Sexual deceit, pressed flowers and Victorian bee collectors are combined in new scientific research which demonstrates for the first time that climate change threatens flower pollination, which underpins much of the world’s food production.
The work used museum records stretching back to 1848 to show that the early spider orchid and the miner bee on which it depends for reproduction have become increasingly out of sync as spring temperatures rise due to global warming.
The orchid resembles a female miner bee and exudes the same sex pheromone to seduce the male bee into “pseudocopulation” with the flower, an act which also achieves pollination. The orchids have evolved to flower at the same time as the bee emerges.
But while rising temperatures cause both the orchid and the bee to flower or fly earlier in the spring, the bees are affected much more, which leads to a mismatch.
“We have shown that plants and their pollinators show different responses to climate change and that warming will widen the timeline between bees and flowers emerging,” said Dr Karen Robbirt, at the Royal Botanic Gardens, Kew and the University of East Anglia (UEA). “If replicated in less specific systems, this could have severe implications for crop productivity.”

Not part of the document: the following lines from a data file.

-- ==== Sys2Proof/Machine/Memory.lean ====
section
/-! DEFINITION. Physical memory in its canonical form, the homes, the L1 caches, record rings and translation (chapters 11 and 13). -/

namespace Sys2Proof.Machine

/-! ### Cells -/

/-- The byte an address holds that is not listed: zero (log entry 2). -/
def emptyByte : Byte := 0

/-- The byte at an address. -/
def memGet (m : List Host.Cell) (a : Nat) : Byte :=
  match m with
  | [] => emptyByte
  | (b, x) :: rest => if b = a then x else memGet rest a

/-- Memory with a byte written; writing the unlisted value removes the entry. -/
def memSet (m : List Host.Cell) (a : Nat) (x : Byte) : List Host.Cell :=
  match m with
  | [] => if x = emptyByte then [] else [(a, x)]
  | (b, y) :: rest =>
    if a < b then (if x = emptyByte then (b, y) :: rest else (a, x) :: (b, y) :: rest)
    else if a = b then (if x = emptyByte then rest else (a, x) :: rest)
    else (b, y) :: memSet rest a x

/-- Memory with a list of cells written in order. -/
def memSetAll (m : List Host.Cell) (cs : List Host.Cell) : List Host.Cell := cs.foldl (fun m c => memSet m c.1 c.2) m

/-- Whether every listed address lies above `a`, rising, with no entry equal to the unlisted byte. -/
def memAbove (a : Option Nat) (m : List Host.Cell) : Bool :=
  match m with
  | [] => true
  | (b, x) :: rest => (match a with | none => true | some c => decide (c < b)) && x != emptyByte && memAbove (some b) rest

/-- The canonical form: addresses strictly rising, no entry equal to what an unlisted address reads as. -/
def Memory.wf (m : List Host.Cell) : Bool := memAbove none m

/-- `n` bytes from `a`. -/
def memBytes (m : List Host.Cell) (a n : Nat) : List Byte := (List.range n).map (fun i => memGet m (a + i))

/-! ### Regions (rules R260, R287, R288, R436) -/

/-- The region of a physical address (rule R260). -/
def regionOf (pa : Nat) : Nat := pa / 2 ^ 50 % 4

/-- Word `w` of interleave region `r`. -/
def State.regionWord (s : State) (r w : Nat) : W64 := s.regions.get 0 (8 * r + w)

/-- Whether a device address lies in an enabled interleave region (rule R287). -/
def State.interleaved (s : State) (pa : Nat) : Bool :=
  (List.range 8).any (fun r =>
    let x := s.regionWord r 0
    fld x 63 1 == 1 && decide (fld x 32 9 * 2 ^ 30 ≤ pa) && decide (pa < fld x 48 9 * 2 ^ 30))

/-- Whether a port carries traffic (rule R436): UP, REPLAY, REPAIRPEND or REPAIRING. -/
def Port.usable (p : Port) : Bool := p.state == 2 || p.state == 3 || p.state == 4 || p.state == 5

/-- The usable ports toward a package, in increasing number (rule R436). -/
def State.usablePorts (s : State) (pkg : Nat) : List Nat :=
  (List.range 12).filter (fun j => fld (s.uroute.get 0 pkg) j 1 == 1 && (s.port j).usable)

/-- Whether a line lies in another package that no usable port reaches now (rule R440): an access to it that has issued waits. -/
def State.cutOff (s : State) (line : Nat) : Bool :=
  regionOf (128 * line) == 1 && (s.usablePorts (128 * line / 2 ^ 40 % 1024)).isEmpty

/-- Whether the region of a physical address accepts an access (rules R260, R287, R436). -/
def State.regionOk (s : State) (pa : Nat) : Bool :=
  match regionOf pa with
  | 0 => decide (pa < Config.deviceBytes) && s.interleaved pa
  | 1 => decide (pa % 2 ^ 40 < Config.deviceBytes) && pa / 2 ^ 40 % 1024 != fld s.pkgid 0 10
      && !(s.usablePorts (pa / 2 ^ 40 % 1024)).isEmpty
  | 2 => true
  | _ => false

She said the research, published in Current Biology on Thursday, is “the first clear example, supported by long-term data, of the potential for climate change to disrupt critical [pollination] relationships between species.”
Three-quarters of all food crops rely on pollination, and bees and other pollinators have already suffered heavily in recent decades from disease, pesticide use and the widespread loss of the flowery habitats on which they feed. In the UK alone, the free fertilisation provided by pollinators is estimated to be worth £430m a year to farmers.